_INSTRUCTIONS FOR THE TASK_
Nothing in the listing may change. Repeat all of it.
-------------------------
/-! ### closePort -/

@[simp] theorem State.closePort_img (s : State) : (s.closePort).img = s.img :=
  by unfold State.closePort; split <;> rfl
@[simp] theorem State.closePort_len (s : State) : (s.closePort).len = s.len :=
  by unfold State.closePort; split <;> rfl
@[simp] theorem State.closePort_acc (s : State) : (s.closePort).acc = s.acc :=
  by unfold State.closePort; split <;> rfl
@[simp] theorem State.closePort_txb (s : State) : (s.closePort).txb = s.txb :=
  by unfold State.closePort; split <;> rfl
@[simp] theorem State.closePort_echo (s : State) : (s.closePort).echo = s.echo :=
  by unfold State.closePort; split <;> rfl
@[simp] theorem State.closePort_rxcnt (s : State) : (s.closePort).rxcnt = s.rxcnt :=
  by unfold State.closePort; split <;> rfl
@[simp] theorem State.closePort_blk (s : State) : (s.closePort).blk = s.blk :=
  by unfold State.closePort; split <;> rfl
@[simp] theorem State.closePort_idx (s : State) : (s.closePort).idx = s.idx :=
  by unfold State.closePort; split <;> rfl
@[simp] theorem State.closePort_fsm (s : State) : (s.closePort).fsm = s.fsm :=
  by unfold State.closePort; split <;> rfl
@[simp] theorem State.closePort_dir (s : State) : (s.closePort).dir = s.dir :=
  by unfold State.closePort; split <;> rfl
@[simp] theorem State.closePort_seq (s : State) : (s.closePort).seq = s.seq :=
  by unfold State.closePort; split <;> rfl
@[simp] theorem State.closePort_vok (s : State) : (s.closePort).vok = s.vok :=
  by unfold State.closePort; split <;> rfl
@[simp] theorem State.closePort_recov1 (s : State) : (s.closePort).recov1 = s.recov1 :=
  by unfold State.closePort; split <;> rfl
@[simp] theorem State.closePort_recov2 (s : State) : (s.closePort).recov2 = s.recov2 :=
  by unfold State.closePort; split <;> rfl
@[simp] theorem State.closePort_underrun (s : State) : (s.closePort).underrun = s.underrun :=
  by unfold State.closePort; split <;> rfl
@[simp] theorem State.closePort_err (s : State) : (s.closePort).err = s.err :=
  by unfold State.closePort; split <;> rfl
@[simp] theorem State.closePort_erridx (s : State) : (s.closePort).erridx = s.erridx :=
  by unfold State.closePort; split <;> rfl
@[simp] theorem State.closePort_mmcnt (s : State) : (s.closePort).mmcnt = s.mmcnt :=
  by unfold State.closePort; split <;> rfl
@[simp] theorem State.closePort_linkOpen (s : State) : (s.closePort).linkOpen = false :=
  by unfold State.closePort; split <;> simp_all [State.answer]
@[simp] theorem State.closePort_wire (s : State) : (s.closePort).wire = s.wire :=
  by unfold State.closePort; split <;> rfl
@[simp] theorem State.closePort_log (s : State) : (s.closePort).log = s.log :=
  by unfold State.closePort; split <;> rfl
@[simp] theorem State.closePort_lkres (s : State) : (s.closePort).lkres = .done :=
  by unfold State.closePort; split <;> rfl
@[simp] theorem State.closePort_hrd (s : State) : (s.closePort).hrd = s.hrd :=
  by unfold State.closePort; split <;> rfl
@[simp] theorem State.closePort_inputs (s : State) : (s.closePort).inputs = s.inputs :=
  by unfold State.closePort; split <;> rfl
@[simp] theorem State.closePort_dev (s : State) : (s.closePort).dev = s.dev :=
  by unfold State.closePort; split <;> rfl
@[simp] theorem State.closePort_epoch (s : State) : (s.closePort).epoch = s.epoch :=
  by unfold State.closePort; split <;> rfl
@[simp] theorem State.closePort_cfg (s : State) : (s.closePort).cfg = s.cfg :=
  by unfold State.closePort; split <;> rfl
-------------------------
_THE ANSWER_
/-! ### closePort -/

@[simp] theorem State.closePort_img (s : State) : (s.closePort).img = s.img :=
  by unfold State.closePort; split <;> rfl
@[simp] theorem State.closePort_len (s : State) : (s.closePort).len = s.len :=
  by unfold State.closePort; split <;> rfl
@[simp] theorem State.closePort_acc (s : State) : (s.closePort).acc = s.acc :=
  by unfold State.closePort; split <;> rfl
@[simp] theorem State.closePort_txb (s : State) : (s.closePort).txb = s.txb :=
  by unfold State.closePort; split <;> rfl
@[simp] theorem State.closePort_echo (s : State) : (s.closePort).echo = s.echo :=
  by unfold State.closePort; split <;> rfl
@[simp] theorem State.closePort_rxcnt (s : State) : (s.closePort).rxcnt = s.rxcnt :=
  by unfold State.closePort; split <;> rfl
@[simp] theorem State.closePort_blk (s : State) : (s.closePort).blk = s.blk :=
  by unfold State.closePort; split <;> rfl
@[simp] theorem State.closePort_idx (s : State) : (s.closePort).idx = s.idx :=
  by unfold State.closePort; split <;> rfl
@[simp] theorem State.closePort_fsm (s : State) : (s.closePort).fsm = s.fsm :=
  by unfold State.closePort; split <;> rfl
@[simp] theorem State.closePort_dir (s : State) : (s.closePort).dir = s.dir :=
  by unfold State.closePort; split <;> rfl
@[simp] theorem State.closePort_seq (s : State) : (s.closePort).seq = s.seq :=
  by unfold State.closePort; split <;> rfl
@[simp] theorem State.closePort_vok (s : State) : (s.closePort).vok = s.vok :=
  by unfold State.closePort; split <;> rfl
@[simp] theorem State.closePort_recov1 (s : State) : (s.closePort).recov1 = s.recov1 :=
  by unfold State.closePort; split <;> rfl
@[simp] theorem State.closePort_recov2 (s : State) : (s.closePort).recov2 = s.recov2 :=
  by unfold State.closePort; split <;> rfl
@[simp] theorem State.closePort_underrun (s : State) : (s.closePort).underrun = s.underrun :=
  by unfold State.closePort; split <;> rfl
@[simp] theorem State.closePort_err (s : State) : (s.closePort).err = s.err :=
  by unfold State.closePort; split <;> rfl
@[simp] theorem State.closePort_erridx (s : State) : (s.closePort).erridx = s.erridx :=
  by unfold State.closePort; split <;> rfl
@[simp] theorem State.closePort_mmcnt (s : State) : (s.closePort).mmcnt = s.mmcnt :=
  by unfold State.closePort; split <;> rfl
@[simp] theorem State.closePort_linkOpen (s : State) : (s.closePort).linkOpen = false :=
  by unfold State.closePort; split <;> simp_all [State.answer]
@[simp] theorem State.closePort_wire (s : State) : (s.closePort).wire = s.wire :=
  by unfold State.closePort; split <;> rfl
@[simp] theorem State.closePort_log (s : State) : (s.closePort).log = s.log :=
  by unfold State.closePort; split <;> rfl
@[simp] theorem State.closePort_lkres (s : State) : (s.closePort).lkres = .done :=
  by unfold State.closePort; split <;> rfl
@[simp] theorem State.closePort_hrd (s : State) : (s.closePort).hrd = s.hrd :=
  by unfold State.closePort; split <;> rfl
@[simp] theorem State.closePort_inputs (s : State) : (s.closePort).inputs = s.inputs :=
  by unfold State.closePort; split <;> rfl
@[simp] theorem State.closePort_dev (s : State) : (s.closePort).dev = s.dev :=
  by unfold State.closePort; split <;> rfl
@[simp] theorem State.closePort_epoch (s : State) : (s.closePort).epoch = s.epoch :=
  by unfold State.closePort; split <;> rfl
@[simp] theorem State.closePort_cfg (s : State) : (s.closePort).cfg = s.cfg :=
  by unfold State.closePort; split <;> rfl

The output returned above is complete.